Figure 6 shows the dependence of the fraction of joints η on the degree of helicity at different x, including the homopolymer ‘A’ and ‘B’. This dependence was chosen to compare the behavior at different x because η(t) for different x will be in different temperature regions. So, we chose the dependence η(θ).

Fig. 6.
figure 6

Dependence η(θ) for different x, Δ = 4, UA = 1, UA = 0.8, QA = 71, QB = 51, N = 5000.

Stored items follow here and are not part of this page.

-- ==== Sys2Proof/Config.lean ====
section
/-! DEFINITION. What is fixed for the machine, and the free values the spec leaves open.
The sizes are the source's (spec/00_scope.md R5). An `opaque` constant has no body: no proof can see its value, so a
claim about it holds whatever it is. Each free value is applied to the counter `State.free`, which makes it fresh. -/

namespace Sys2Proof.Config

/-- MEM_SIZE: 4096 cells of one byte (R5, R20). -/
abbrev memSize : Nat := 4096

/-- PROG_BASE: the ROM is loaded from here (R5, R47). -/
abbrev progBase : Nat := 0x200

/-- RESET_PC (R5, R12). -/
abbrev resetPc : Word := 0x200

/-- ROM_MAX: MEM_SIZE minus PROG_BASE (R5, R203). -/
abbrev romMax : Nat := 3584

/-- The answer of the random source to `Rnd()` when none is lined up in `State.rnd`: any non-negative integer, under
no law (R114). Assumption 3. -/
opaque freeRnd : Nat → Nat

/-! What the machine holds after an index-bounds violation, MODE apart: "the values of pc, the registers, I, memory,
the framebuffer, the timers and the stack are not defined" (spec/60_exceptions.md R179). Assumption 6. -/

/-- V[0] to V[15] after a violation. -/
opaque fatalRegs : Nat → Vector Byte 16
/-- pc after a violation. -/
opaque fatalPc : Nat → Word
/-- I after a violation. -/
opaque fatalI : Nat → Word
/-- SP after a violation. -/
opaque fatalSp : Nat → Fin 17
/-- STACK after a violation. -/
opaque fatalStack : Nat → Vector Word 16
/-- DT after a violation. -/
opaque fatalDt : Nat → Byte
/-- ST after a violation. -/
opaque fatalSt : Nat → Byte
/-- KEY after a violation. -/
opaque fatalKeys : Nat → Vector Bool 16
/-- The framebuffer after a violation, one 64-bit row each. -/
opaque fatalFb : Nat → Vector (BitVec 64) 32
/-- The byte at an address after a violation. -/
opaque fatalByte : Nat → Nat → Byte
/-- WAITREG after a violation. -/
opaque fatalWaitReg : Nat → Reg

end Sys2Proof.Config
end

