-- ==== Sys2Proof/Machine/Control.lean ====
section
/-! DEFINITION. Control flow: jumps, call and return, the value skips, `0NNN` and the unknown action
(spec/40_control_flow.md R80 to R91). Each meaning states the value pc has when the instruction ends. -/

namespace Sys2Proof.Machine

/-- 0NNN: no effect but the advance; nothing is reported (R81, D4). -/
def execSys (_nnn : BitVec 12) (s : State) : Out := .next s.advance

/-- 1NNN (R82). -/
def execJp (nnn : BitVec 12) (s : State) : Out := .next (s.setPc (addrOf nnn))

/-- 2NNN: pushes the address of the call itself, dropped on a full stack, and jumps in both cases (R83). -/
def execCall (nnn : BitVec 12) (s : State) : Out := .next ((s.pushFrame s.pc).setPc (addrOf nnn))

/-- 00EE: pops the call's address and advances past it; a no-op on an empty stack (R84). -/
def execRet (s : State) : Out :=
  match s.topFrame with
  | some w => .next (s.popFrame.setPc (w + 2))
  | none => .next s.advance

/-- 3XKK (R85). -/
def execSeImm (x : Reg) (kk : Byte) (s : State) : Out := .next (s.skipIf (s.getV x == kk))

/-- 4XKK (R86). -/
def execSneImm (x : Reg) (kk : Byte) (s : State) : Out := .next (s.skipIf (s.getV x != kk))

/-- 5XY0 (R87). -/
def execSeReg (x y : Reg) (s : State) : Out := .next (s.skipIf (s.getV x == s.getV y))

/-- 9XY0 (R88). -/
def execSneReg (x y : Reg) (s : State) : Out := .next (s.skipIf (s.getV x != s.getV y))

/-- BNNN (R89). -/
def execJpV0 (nnn : BitVec 12) (s : State) : Out := .next (s.setPc (addrPlus nnn (s.getV 0)))

/-- The unknown action: a decode miss is reported and pc advances (R90, R177). -/
def execUnknown (w : Word) (s : State) : Out := .next (s.report w).advance

end Sys2Proof.Machine
end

As it was clear and as seen in Fig. 6, the curves η(θ) are the curves with the maximum in the region of θ = 0.5. The curve at x = 0 (less stable homopolymer polyB) is located above the curve at x = 1 (the more stable polyA). However, the heteropolymer is located above both homopolymers. This is clear because the heteropolymers have more joint variants. It can be seen from the figure that a higher maximum is obtained at x = 0.5, that is, at the highest heterogeneity. Nevertheless, the case with x = 0.5 also exhibits a large scatter for different realizations of Fig. 7. The scatter at x = 0.4 is lesser (Fig. 8), and at x = 0.1 and x = 0.9, the scatter is no longer visible and is not shown in the figures. As for the maximum value, it varies from 2.2 × 10–3 (x = 0.5) to 6 × 10–4 (x = 1), which corresponds to 11 to 3 joints.

Fig. 7.
figure 7

Dependence η(θ) for three realizations η(θ), x = 0.5, Δ = 4, UA = 1, UA = 0.8, QA = 71, QB = 51, N = 5000.

Fig. 8.
figure 8

Dependence η(θ) for four realizations, x = 0.5, Δ = 4, UA = 1, UA = 0.8, QA = 71, QB = 51, N = 5000.

Thus, even with such a superficial consideration, the picture of the transition turns out to be quite paradoxical. With a length of 5000 repeating units, we observe 11 joints for the heteropolymer and on the order of single joints for homopolymers. So, analyzing the behavior of the fraction of joints, we conclude that the length of 5000 repeating units, although it is enough for the free energy of the heteropolymer (and even more so for homopolymer) would go to saturation, and division into sections does not lead to such results. In the recently published work of A. Badasyan [25], using the Zimm-Bragg model as an example, it was shown that even in the homopolymer case, there is an intermediate in length regime associated with the correlation length. In this regard, our next studies will be related to the study of the correlations of conformations in heteropolymers.